[Saved entries]
▬▬▬

-- ==== Sys2Proof/Laws/KeepsWqm.lean ====
section
/-! SUPPORT. Every definition of Machine/Wqm.lean keeps what `Keeps` says. -/
namespace Sys2Proof.Laws
open Sys2Proof.Machine Sys2Proof.Safety

/-- What `queueMod` keeps. -/
theorem queueMod_keeps {m : Nat} {a : State} (s : State) (q : Nat) (f : QueueC → QueueC) (h : Keeps m a s)
    (hm : Sub 0x40000 m) : Keeps m a (queueMod s q f) :=
  keeps_lift h hm (by
    have h : Keeps 0x40000 s s := keeps_refl _ _
    unfold queueMod
    repeat' first
      | intro _ | with_reducible assumption | with_reducible exact rfl | exact rfl | exact Or.inl rfl | with_reducible exact Or.inr rfl
      | exact Or.inr rfl | simp only [↓keepsMk_eq] | with_reducible apply keepsMk_intro | dsimp only | split)

/-- What `entryMod` keeps. -/
theorem entryMod_keeps {m : Nat} {a : State} (s : State) (q : Nat) (idx : Nat) (f : Entry → Entry) (h : Keeps m a s)
    (hm : Sub 0x40000 m) : Keeps m a (entryMod s q idx f) :=
  keeps_lift h hm (by
    have h : Keeps 0x40000 s s := keeps_refl _ _
    unfold entryMod
    repeat' first
      | intro _ | with_reducible assumption | with_reducible exact rfl | exact rfl | exact Or.inl rfl | with_reducible exact Or.inr rfl
      | exact Or.inr rfl | with_reducible apply queueMod_keeps | simp only [↓keepsMk_eq] | with_reducible apply keepsMk_intro
      | dsimp only | split)

/-- What `queueEvent` keeps. -/
theorem queueEvent_keeps {m : Nat} {a : State} (s : State) (q : Nat) (status : Nat) (h : Keeps m a s)
    (hm : Sub 0x8002000e200 m) : Keeps m a (queueEvent s q status) :=
  keeps_lift h hm (by
    have h : Keeps 0x8002000e200 s s := keeps_refl _ _
    unfold queueEvent
    repeat' first
      | intro _ | with_reducible assumption | with_reducible exact rfl | exact rfl | with_reducible apply accessEvent_keeps | dsimp only)

/-- What `entryDone` keeps. -/
theorem entryDone_keeps {m : Nat} {a : State} (s : State) (q : Nat) (idx : Nat) (st : Nat) (len : Nat) (frag : Nat) (h : Keeps m a s)
    (hm : Sub 0x200040000 m) : Keeps m a (entryDone s q idx st len frag) :=
  keeps_lift h hm (by
    have h : Keeps 0x200040000 s s := keeps_refl _ _
    unfold entryDone
    repeat' first
      | intro _ | with_reducible assumption | with_reducible exact rfl | exact rfl | exact Or.inl rfl | with_reducible exact Or.inr rfl
      | exact Or.inr rfl | with_reducible apply entryMod_keeps | with_reducible apply bump_keeps | with_reducible apply keeps_ite
      | simp only [↓keepsMk_eq] | with_reducible apply keepsMk_intro | dsimp only | split)

/-- What `finishAll` keeps. -/
theorem finishAll_keeps {m : Nat} {a : State} (s : State) (l : List (Nat × Nat)) (h : Keeps m a s)
    (hm : Sub 0x200040000 m) : Keeps m a (finishAll s l) :=
  keeps_lift h hm (by
    have h : Keeps 0x200040000 s s := keeps_refl _ _
    unfold finishAll
    repeat' first
      | intro _ | with_reducible assumption | with_reducible exact rfl | exact rfl | with_reducible apply entryDone_keeps
      | with_reducible apply keeps_foldl | dsimp only | split)

/-- What `accessEnd` keeps. -/
theorem accessEnd_keeps {m : Nat} {a : State} (s : State) (i : Nat) (h : Keeps m a s)
    (hm : Sub 0x200060000 m) : Keeps m a (accessEnd s i) :=
  keeps_lift h hm (by
    have h : Keeps 0x200060000 s s := keeps_refl _ _
    unfold accessEnd
    repeat' first
      | intro _ | with_reducible assumption | with_reducible exact rfl | exact rfl | exact Or.inl rfl | with_reducible exact Or.inr rfl
      | exact Or.inr rfl | with_reducible apply regionMod_keeps | with_reducible apply finishAll_keeps | with_reducible apply keeps_ite
      | simp only [↓keepsMk_eq] | with_reducible apply keepsMk_intro | dsimp only | split)
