/-- What `execQpReset` keeps. -/
theorem execQpReset_keeps {m : Nat} {a : State} (fn : Nat) (value : W64) (s : State) (h : Keeps m a s)
    (hm : Sub 0x10c46261ee204 m) : KN m a (execQpReset fn value s) :=
  kn_lift h hm (by
    have h : Keeps 0x10c46261ee204 s s := keeps_refl _ _
    unfold execQpReset
    repeat' first
      | intro _ | with_reducible assumption | with_reducible exact rfl | exact rfl | exact Or.inl rfl | with_reducible exact Or.inr rfl
      | exact Or.inr rfl | with_reducible apply kn_next | with_reducible apply dropHeld_keeps | with_reducible apply qpCtlWrite_keeps
      | with_reducible apply keeps_ite | simp only [↓keepsMk_eq] | with_reducible apply keepsMk_intro | dsimp only | split)

/-- What `execConnectRetryTimer` keeps. -/
theorem execConnectRetryTimer_keeps {m : Nat} {a : State} (c : Nat) (s : State) (h : Keeps m a s)
    (hm : Sub 0x10c46261ee204 m) : KN m a (execConnectRetryTimer c s) :=
  kn_lift h hm (by
    have h : Keeps 0x10c46261ee204 s s := keeps_refl _ _
    unfold execConnectRetryTimer
    repeat' first
      | intro _ | with_reducible assumption | with_reducible exact rfl | exact rfl | with_reducible apply kn_next
      | with_reducible apply sendReq_keeps | with_reducible apply keeps_ite | dsimp only | split)

/-- What `execConnectTimeout` keeps. -/
theorem execConnectTimeout_keeps {m : Nat} {a : State} (c : Nat) (s : State) (h : Keeps m a s)
    (hm : Sub 0x802260ee200 m) : KN m a (execConnectTimeout c s) :=
  kn_lift h hm (by
    have h : Keeps 0x802260ee200 s s := keeps_refl _ _
    unfold execConnectTimeout
    repeat' first
      | intro _ | with_reducible assumption | with_reducible exact rfl | exact rfl | with_reducible apply kn_next
      | with_reducible apply qpEvent_keeps | with_reducible apply connError_keeps | with_reducible apply keeps_ite | dsimp only | split)

/-- What `acceptPeer` keeps. -/
theorem acceptPeer_keeps {m : Nat} {a : State} (s : State) (c : Nat) (r : Connect) (ver : Nat) (h : Keeps m a s)
    (hm : Sub 0x5024182200 m) : Keeps m a (acceptPeer s c r ver) :=
  keeps_lift h hm (by
    have h : Keeps 0x5024182200 s s := keeps_refl _ _
    unfold acceptPeer
    repeat' first
      | intro _ | with_reducible assumption | with_reducible exact rfl | exact rfl | exact Or.inl rfl | with_reducible exact Or.inr rfl
      | exact Or.inr rfl | with_reducible apply connMod_keeps | with_reducible apply demandCheck_keeps
      | with_reducible apply takeOpening_keeps | with_reducible apply keeps_ite | simp only [↓keepsMk_eq]
      | with_reducible apply keepsMk_intro | dsimp only | split)

/-- What `openChannel` keeps. -/
theorem openChannel_keeps {m : Nat} {a : State} (s : State) (c : Nat) (t : Nat) (h : Keeps m a s)
    (hm : Sub 0xa060e0000 m) : Keeps m a (openChannel s c t).1 :=
  keeps_lift h hm (by
    have h : Keeps 0xa060e0000 s s := keeps_refl _ _
    unfold openChannel
    repeat' first
      | intro _ | with_reducible assumption | with_reducible exact rfl | exact rfl | exact Or.inl rfl | with_reducible exact Or.inr rfl
      | exact Or.inr rfl | with_reducible apply connMod_keeps | with_reducible apply connClear_keeps | with_reducible apply bumpFn_keeps
      | with_reducible apply keeps_ite | simp only [↓keepsMk_eq] | with_reducible apply keepsMk_intro | dsimp only | split)

/-- What `loadMirror` keeps. -/
theorem loadMirror_keeps {m : Nat} {a : State} (s : State) (c : Nat) (h : Keeps m a s)
    (hm : Sub 0x80000 m) : Keeps m a (loadMirror s c) :=
  keeps_lift h hm (by
    have h : Keeps 0x80000 s s := keeps_refl _ _
    unfold loadMirror
    repeat' first
      | intro _ | with_reducible assumption | with_reducible exact rfl | exact rfl | exact Or.inl rfl | with_reducible exact Or.inr rfl
      | exact Or.inr rfl | with_reducible apply currentMirror_keeps | with_reducible apply connMod_keeps | simp only [↓keepsMk_eq]
      | with_reducible apply keepsMk_intro | dsimp only | split | refine kq_get ?_ (by with_reducible assumption)
      | refine kq_get1 ?_ (by with_reducible assumption))

/-- What `connectReq` keeps. -/
theorem connectReq_keeps {m : Nat} {a : State} (s : State) (k : Packet) (h : Keeps m a s)
    (hm : Sub 0x10c5e261ee204 m) : Keeps m a (connectReq s k) :=
  keeps_lift h hm (by
    have h : Keeps 0x10c5e261ee204 s s := keeps_refl _ _
    unfold connectReq
    repeat' first
      | intro _ | with_reducible assumption | with_reducible exact rfl | exact rfl | exact Or.inl rfl | with_reducible exact Or.inr rfl
      | exact Or.inr rfl | with_reducible apply openChannel_keeps | with_reducible apply sendRej_keeps
      | with_reducible apply deadDrop_keeps | with_reducible apply loadMirror_keeps | with_reducible apply sendReq_keeps
      | with_reducible apply connMod_keeps | with_reducible apply drawCsn_keeps | with_reducible apply sendConnect_keeps
      | with_reducible apply acceptPeer_keeps | with_reducible apply keeps_ite | simp only [↓keepsMk_eq]
      | with_reducible apply keepsMk_intro | dsimp only | split | refine kq_get ?_ (by with_reducible assumption)
      | refine kq_get1 ?_ (by with_reducible assumption))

▬▬▬

Set down, exactly as they appear above, all lines from the one that has "unfold entryMod" down to the one that has "(hm : Sub 0x200060000", including those two and no others.

> [Exercise output]:
    unfold entryMod
    repeat' first
      | intro _ | with_reducible assumption | with_reducible exact rfl | exact rfl | exact Or.inl rfl | with_reducible exact Or.inr rfl
      | exact Or.inr rfl | with_reducible apply queueMod_keeps | simp only [↓keepsMk_eq] | with_reducible apply keepsMk_intro
      | dsimp only | split)

/-- What `queueEvent` keeps. -/
theorem queueEvent_keeps {m : Nat} {a : State} (s : State) (q : Nat) (status : Nat) (h : Keeps m a s)
    (hm : Sub 0x8002000e200 m) : Keeps m a (queueEvent s q status) :=
  keeps_lift h hm (by
    have h : Keeps 0x8002000e200 s s := keeps_refl _ _
    unfold queueEvent
    repeat' first
      | intro _ | with_reducible assumption | with_reducible exact rfl | exact rfl | with_reducible apply accessEvent_keeps | dsimp only)

/-- What `entryDone` keeps. -/
theorem entryDone_keeps {m : Nat} {a : State} (s : State) (q : Nat) (idx : Nat) (st : Nat) (len : Nat) (frag : Nat) (h : Keeps m a s)
    (hm : Sub 0x200040000 m) : Keeps m a (entryDone s q idx st len frag) :=
  keeps_lift h hm (by
    have h : Keeps 0x200040000 s s := keeps_refl _ _
    unfold entryDone
    repeat' first
      | intro _ | with_reducible assumption | with_reducible exact rfl | exact rfl | exact Or.inl rfl | with_reducible exact Or.inr rfl
      | exact Or.inr rfl | with_reducible apply entryMod_keeps | with_reducible apply bump_keeps | with_reducible apply keeps_ite
      | simp only [↓keepsMk_eq] | with_reducible apply keepsMk_intro | dsimp only | split)

/-- What `finishAll` keeps. -/
theorem finishAll_keeps {m : Nat} {a : State} (s : State) (l : List (Nat × Nat)) (h : Keeps m a s)
    (hm : Sub 0x200040000 m) : Keeps m a (finishAll s l) :=
  keeps_lift h hm (by
    have h : Keeps 0x200040000 s s := keeps_refl _ _
    unfold finishAll
    repeat' first
      | intro _ | with_reducible assumption | with_reducible exact rfl | exact rfl | with_reducible apply entryDone_keeps
      | with_reducible apply keeps_foldl | dsimp only | split)

/-- What `accessEnd` keeps. -/
theorem accessEnd_keeps {m : Nat} {a : State} (s : State) (i : Nat) (h : Keeps m a s)
    (hm : Sub 0x200060000 m) : Keeps m a (accessEnd s i) :=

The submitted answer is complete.